Todavia, incensada por uma determinada ala da crítica de jornal, ela lança seu segundo livro: Um punho é do tamanho do útero. Na orelha, Carlito Azevedo pontua: “Já nos primeiros versos de qualquer poema seu [de Angélica Freitas], há uma atmosfera feliz e profanadora que nos convida a relativizar o gigantismo de certos sentimentos solenes que por muito tempo quiseram, e ainda hoje querem, se fazer passar pela poesia mais autêntica, pela mais sensível forma de se viver em estado poético”.

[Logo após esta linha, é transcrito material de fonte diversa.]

theorem rootStep_keeps (r : KeyDieResult) (s : State) (hs : Keeps q s) :
    Keeps q (rootStep r s) := by
  unfold rootStep
  (try dsimp only)
  repeat' (first | with_reducible assumption | with_reducible apply keeps_ite | with_reducible apply logEvent_keeps | with_reducible apply rootFail_keeps | with_reducible apply setKept_keeps | (simp only [keeps_mk]; with_reducible apply Keeps.both))

theorem saltStep_keeps (s : State) (hs : Keeps q s) :
    Keeps q (saltStep s).2 := by
  unfold saltStep
  (try dsimp only)
  repeat' (first | intro _ | with_reducible assumption | with_reducible apply keeps_ite | with_reducible apply keeps_ite2 | with_reducible apply ctrIncrement_keeps | with_reducible apply vbatInc_keeps | with_reducible apply logEvent_keeps | with_reducible apply State.draw_keeps | (simp only [keeps_mk]; with_reducible apply Keeps.both))

theorem keysStep_keeps (salted : Bool) (s : State) (hs : Keeps q s) :
    Keeps q (keysStep salted s) := by
  unfold keysStep
  (try dsimp only)
  repeat' (first | intro _ | with_reducible assumption | with_reducible apply keeps_ite | with_reducible apply State.draw_keeps | with_reducible apply restoreAnchor_keeps | with_reducible apply State.setNode_keeps | (simp only [keeps_mk]; with_reducible apply Keeps.both) | with_reducible apply keeps_foldl)

theorem discardOwn_keeps (s : State) (hs : Keeps q s) : Keeps q (discardOwn s) := by
  unfold discardOwn
  extract_lets s1
  refine setKept_keeps _ _ _ _ ?_
  show Keeps q (match readOwn s with | none => s | some b => _)
  split
  · exact hs
  · exact writePages_keeps _ _ _ (keeps_foldl (fun s j h => keeps_ite (setCred_keeps _ _ _ h) h)
      (keeps_foldl (fun s j h => setCred_keeps _ _ _ h) hs))

theorem ownedAnchors_keeps (s : State) (hs : Keeps q s) :
    Keeps q (ownedAnchors s) := by
  unfold ownedAnchors
  (try dsimp only)
  repeat' (first | with_reducible assumption | with_reducible apply keeps_ite | with_reducible apply putAnchor_keeps | with_reducible apply State.draw_keeps | contradiction | split)

theorem ownershipStep_keeps (s : State) (hs : Keeps q s) :
    Keeps q (ownershipStep s) := by
  unfold ownershipStep
  (try dsimp only)
  repeat' (first | with_reducible assumption | with_reducible apply keeps_ite | with_reducible apply discardOwn_keeps | with_reducible apply systemResetNow_keeps | with_reducible apply setKept_keeps | with_reducible apply burnLcs_keeps | with_reducible apply ownedAnchors_keeps | contradiction | split)

theorem rosterStep_keeps (s : State) (hs : Keeps q s) :
    Keeps q (rosterStep s) := by
  unfold rosterStep
  (try dsimp only)
  repeat' (first | with_reducible assumption | with_reducible apply noteDamaged_keeps | with_reducible apply showGroup_keeps | contradiction | split | (simp only [keeps_mk]; with_reducible apply Keeps.both))

theorem keyDieSteps_keeps (r : KeyDieResult) (s : State) (hs : Keeps q s) :
    Keeps q (keyDieSteps r s) := by
  unfold keyDieSteps
  (try dsimp only)
  repeat' (first | intro _ | with_reducible assumption | with_reducible apply keeps_ite | with_reducible apply rootFail_keeps | with_reducible apply logEvent_keeps | with_reducible apply rootStep_keeps | with_reducible apply saltStep_keeps | with_reducible apply keysStep_keeps | with_reducible apply restoreCred_keeps | with_reducible apply ownershipStep_keeps | with_reducible apply rosterStep_keeps | (simp only [keeps_mk]; with_reducible apply Keeps.both) | with_reducible apply keeps_foldl)

theorem keyDieDone_keeps (s : State) (hs : Keeps q s) :
    Keeps q (keyDieDone s) := by
  unfold keyDieDone
  (try dsimp only)
  repeat' (first | with_reducible assumption | with_reducible apply keeps_ite | with_reducible apply cutOff_keeps | (simp only [keeps_mk]; with_reducible apply Keeps.both))

theorem execKeyDieBringup_keeps (res : KeyDieResult) (s : State) (hs : Keeps q s) :
    ∃ s1, execKeyDieBringup res s = .next s1 ∧ Keeps q s1 := by
  unfold execKeyDieBringup
  (try dsimp only)
  repeat' (first | intro _ | with_reducible assumption | refine ⟨_, rfl, ?_⟩ | with_reducible apply keeps_ite | with_reducible apply keeps_ite1 | with_reducible apply keeps_ite2 | with_reducible apply ok_keeps | with_reducible apply quietDomains_keeps | with_reducible apply State.setMode_keeps | with_reducible apply keyDieSteps_keeps | with_reducible apply keyDieDone_keeps | contradiction | split | (simp only [keeps_mk]; with_reducible apply Keeps.both))

theorem readSlice_keeps (r : Req) (idx : Nat) (sub : Nat) (s : State) (hs : Keeps q s) :
    Keeps q (readSlice r idx sub s).st := by
  unfold readSlice
  (try dsimp only)
  repeat' (first | with_reducible assumption | with_reducible apply keeps_ite | with_reducible apply ansErr_keeps | contradiction | split)

theorem limitAnswer_keeps (r : Req) (s : State) (a : Ans) (hs : Keeps q s) (ha : Keeps q a.st) :
    Keeps q (limitAnswer r s a).st := by
  unfold limitAnswer
  (try dsimp only)
  repeat' (first | intro _ | with_reducible assumption | with_reducible apply keeps_ite | with_reducible apply keeps_ite1 | with_reducible apply keeps_ite2 | with_reducible apply ansErr_keeps | contradiction | split)

theorem readRandom_keeps (r : Req) (s : State) (hs : Keeps q s) :
    Keeps q (readRandom r s).st := by
  unfold readRandom
  (try dsimp only)
  repeat' (first | intro _ | with_reducible assumption | with_reducible apply keeps_ite | with_reducible apply keeps_ite1 | with_reducible apply keeps_ite2 | with_reducible apply ansErr_keeps | with_reducible apply State.draw_keeps | with_reducible apply State.bump_keeps | contradiction | split)

theorem readAnswer_keeps (r : Req) (s : State) (role : Nat) (hs : Keeps q s) :
    Keeps q (readAnswer r s role).st := by
  unfold readAnswer
  (try dsimp only)
  repeat' (first | intro _ | with_reducible assumption | with_reducible apply keeps_ite | with_reducible apply keeps_ite1 | with_reducible apply keeps_ite2 | with_reducible apply ansErr_keeps | with_reducible apply limitAnswer_keeps | with_reducible apply readRandom_keeps | with_reducible apply readSlice_keeps | contradiction | split)

theorem answerRead_keeps (r : Req) (role : Nat) (s : State) (hs : Keeps q s) :
    Keeps q (answerRead r role s) := by
  unfold answerRead
  (try dsimp only)
  repeat' (first | with_reducible assumption | with_reducible apply keeps_ite | with_reducible apply modeFirst_keeps | with_reducible apply readAnswer_keeps | with_reducible apply wakeFor_keeps | with_reducible apply replyIn_keeps | contradiction | split | (simp only [keeps_mk]; with_reducible apply Keeps.both))

theorem serveStalled_keeps (d : Nat) (s : State) (hs : Keeps q s) :
    Keeps q (serveStalled d s) := by
  unfold serveStalled
  (try dsimp only)
  repeat' (first | intro _ | with_reducible assumption | with_reducible apply answerRead_keeps | (simp only [keeps_mk]; with_reducible apply Keeps.both) | with_reducible apply keeps_foldl)

theorem execDomainReady_keeps (d : Nat) (late : Bool) (s : State) (hs : Keeps q s) :
    ∃ s1, execDomainReady d late s = .next s1 ∧ Keeps q s1 := by
  unfold execDomainReady
  (try dsimp only)
  repeat' (first | with_reducible assumption | refine ⟨_, rfl, ?_⟩ | with_reducible apply keeps_ite | with_reducible apply readyAll_keeps | with_reducible apply ok_keeps | with_reducible apply serveStalled_keeps)

theorem execDictRead_keeps (r : Req) (s : State) (hs : Keeps q s) : ∃ s1, execDictRead r s = .next s1 ∧ Keeps q s1 := by
  have h := gate_keeps r opREAD (fun _ => isIdentity r.index.toNat || isMarkedA r.index.toNat r.sub.toNat) s hs
  unfold execDictRead
  generalize gate r opREAD _ s = g at h ⊢
  rcases g with t | t | t
  · exact next_ok h
  · exact next_ok (answerRead_keeps _ _ _ h)
  · dsimp only
    split
    · exact next_ok (refuse_keeps _ _ _ _ h)
    · exact next_ok (sendReply_keeps _ _ h)
    · exact next_ok (answerRead_keeps _ _ _ h)

theorem abortOp_keeps (k : Nat) (s : State) (hs : Keeps q s) :
    Keeps q (abortOp k s) := by
  unfold abortOp
  (try dsimp only)
  repeat' (first | intro _ | with_reducible assumption | with_reducible apply keeps_ite | with_reducible apply endSlot_keeps | with_reducible apply cerAbort_keeps | with_reducible apply abortRepl_keeps | contradiction | split)

theorem releaseSlot_keeps (k : Nat) (s : State) (hs : Keeps q s) :
    Keeps q (releaseSlot k s) := by
  unfold releaseSlot
  (try dsimp only)
  repeat' (first | with_reducible assumption | with_reducible apply State.setSlot_keeps)

theorem fxSlot_keeps (k : Nat) (s : State) (role : Nat) (v : Bytes) (hs : Keeps q s) :
    Keeps q (fxSlot k s role v).st := by
  unfold fxSlot
  (try dsimp only)
  repeat' (first | intro _ | with_reducible assumption | with_reducible apply keeps_ite | with_reducible apply keeps_ite1 | with_reducible apply keeps_ite2 | with_reducible apply ansErr_keeps | with_reducible apply ansOK_keeps | with_reducible apply abortOp_keeps | with_reducible apply releaseSlot_keeps | contradiction | split)

theorem commitAnswer_keeps (s : State) (role : Nat) (hs : Keeps q s) :
    Keeps q (commitAnswer s role).st := by
  unfold commitAnswer
  (try dsimp only)
  repeat' (first | with_reducible assumption | (with_reducible refine takeSlot_keeps (he := by assumption) ?_) | with_reducible apply keeps_ite | with_reducible apply ansErr_keeps | contradiction | split)

theorem execDictCommit_keeps (r : Req) (s : State) (hs : Keeps q s) :
    ∃ s1, execDictCommit r s = .next s1 ∧ Keeps q s1 := by
  unfold execDictCommit
  (try dsimp only)
  repeat' (first | intro _ | with_reducible assumption | refine ⟨_, rfl, ?_⟩ | with_reducible apply ok_keeps | with_reducible apply serve_keeps | with_reducible apply commitAnswer_keeps)

theorem execLongopAbort_keeps (r : Req) (slot : Byte) (s : State) (hs : Keeps q s) :
    ∃ s1, execLongopAbort r slot s = .next s1 ∧ Keeps q s1 := by
  unfold execLongopAbort
  (try dsimp only)
  repeat' (first | with_reducible assumption | refine ⟨_, rfl, ?_⟩ | with_reducible apply ok_keeps | with_reducible apply serveWrite_keeps | with_reducible apply fxSlot_keeps)

theorem fxDozeEnable_keeps (s : State) (_role : Nat) (v : Bytes) (hs : Keeps q s) :
    Keeps q (fxDozeEnable s _role v).st := by
  unfold fxDozeEnable
  (try dsimp only)
  repeat' (first | with_reducible assumption | with_reducible apply keeps_ite | with_reducible apply storeEnt_keeps | with_reducible apply ansOK_keeps | with_reducible apply dozeLeave_keeps)

theorem fxPortEnable_keeps (p : Nat) (s : State) (_role : Nat) (v : Bytes) (hs : Keeps q s) :
    Keeps q (fxPortEnable p s _role v).st := by
  unfold fxPortEnable
  (try dsimp only)
  repeat' (first | intro _ | with_reducible assumption | with_reducible apply keeps_ite | with_reducible apply keeps_ite1 | with_reducible apply keeps_ite2 | with_reducible apply storeEnt_keeps | with_reducible apply ansOK_keeps | with_reducible apply portLost_keeps | with_reducible apply tcpOpen_keeps | contradiction | split)

theorem fxMirrorEnable_keeps (l : Nat) (s : State) (_role : Nat) (v : Bytes) (hs : Keeps q s) :
    Keeps q (fxMirrorEnable l s _role v).st := by
  unfold fxMirrorEnable
  (try dsimp only)
  repeat' (first | with_reducible assumption | with_reducible apply keeps_ite | with_reducible apply storeEnt_keeps | with_reducible apply ansOK_keeps | with_reducible apply linkDown_keeps)

theorem fxChannel_keeps (c : Nat) (s : State) (_role : Nat) (v : Bytes) (hs : Keeps q s) :
    Keeps q (fxChannel c s _role v).st := by
  unfold fxChannel
  (try dsimp only)
  repeat' (first | with_reducible assumption | with_reducible apply keeps_ite | with_reducible apply logConfig_keeps | with_reducible apply storeEnt_keeps | with_reducible apply ansOK_keeps | with_reducible apply condAssert_keeps)

theorem fxModule_keeps (m : Nat) (s : State) (role : Nat) (v : Bytes) (hs : Keeps q s) :
    Keeps q (fxModule m s role v).st := by
  unfold fxModule
  (try dsimp only)
  repeat' (first | intro _ | with_reducible assumption | with_reducible apply keeps_ite | with_reducible apply keeps_ite1 | with_reducible apply keeps_ite2 | with_reducible apply State.draw_keeps | with_reducible apply fxModuleLoad_keeps | with_reducible apply fxModuleUnload_keeps | contradiction | split)

theorem fxBlock_keeps (s : State) (role : Nat) (v : Bytes) (hs : Keeps q s) :
    Keeps q (fxBlock s role v).st := by
  unfold fxBlock
  (try dsimp only)
  repeat' (first | intro _ | with_reducible assumption | with_reducible apply keeps_ite | with_reducible apply keeps_ite1 | with_reducible apply keeps_ite2 | with_reducible apply startOp_keeps | with_reducible apply blockReset_keeps | with_reducible apply quadBlockReset_keeps | with_reducible apply blockResetPk_keeps | with_reducible apply blockResetPort_keeps | with_reducible apply doneSlot_keeps | with_reducible apply failSlot_keeps)

theorem fxTamper_keeps (src : Nat) (idx : Nat) (sub : Nat) (s : State) (_role : Nat) (v : Bytes) (hs : Keeps q s) :
    Keeps q (fxTamper src idx sub s _role v).st := by
  unfold fxTamper
  (try dsimp only)
  repeat' (first | with_reducible assumption | with_reducible apply ansOK_keeps | with_reducible apply logConfig_keeps | with_reducible apply storeEnt_keeps)

theorem plainFx_keeps (idx : Nat) (sub : Nat) (s : State) (_role : Nat) (v : Bytes) (hs : Keeps q s) :
    Keeps q (plainFx idx sub s _role v).st := by
  unfold plainFx
  (try dsimp only)
  repeat' (first | with_reducible assumption | with_reducible apply ansOK_keeps | with_reducible apply storeEnt_keeps)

Carlito é generoso mas não é justo. Não basta malbaratar os temas (sejam eles solenes ou triviais) para chegar-se à boa poesia. Cortázar observou que uma pedra sobre a palma da mão pode render um bom texto literário. Antonio Candido há décadas e décadas nos ensina que o tratamento da palavra é o que importa em literatura. Não a grandiosidade, ou a pequenez, do tema em si.

De fato, nos primeiros versos do poema citado acima o leitor é convidado à atitude de irreverência. Isto até poderia render bons frutos. Mas ao dar continuidade à leitura ele percebe que a poetisa não dá conta do que anunciara – e que o poema prometera. Ele degenera para o surreal, ainda que a partir de fatos históricos. Esvazia-se em si mesmo. Frustra o leitor.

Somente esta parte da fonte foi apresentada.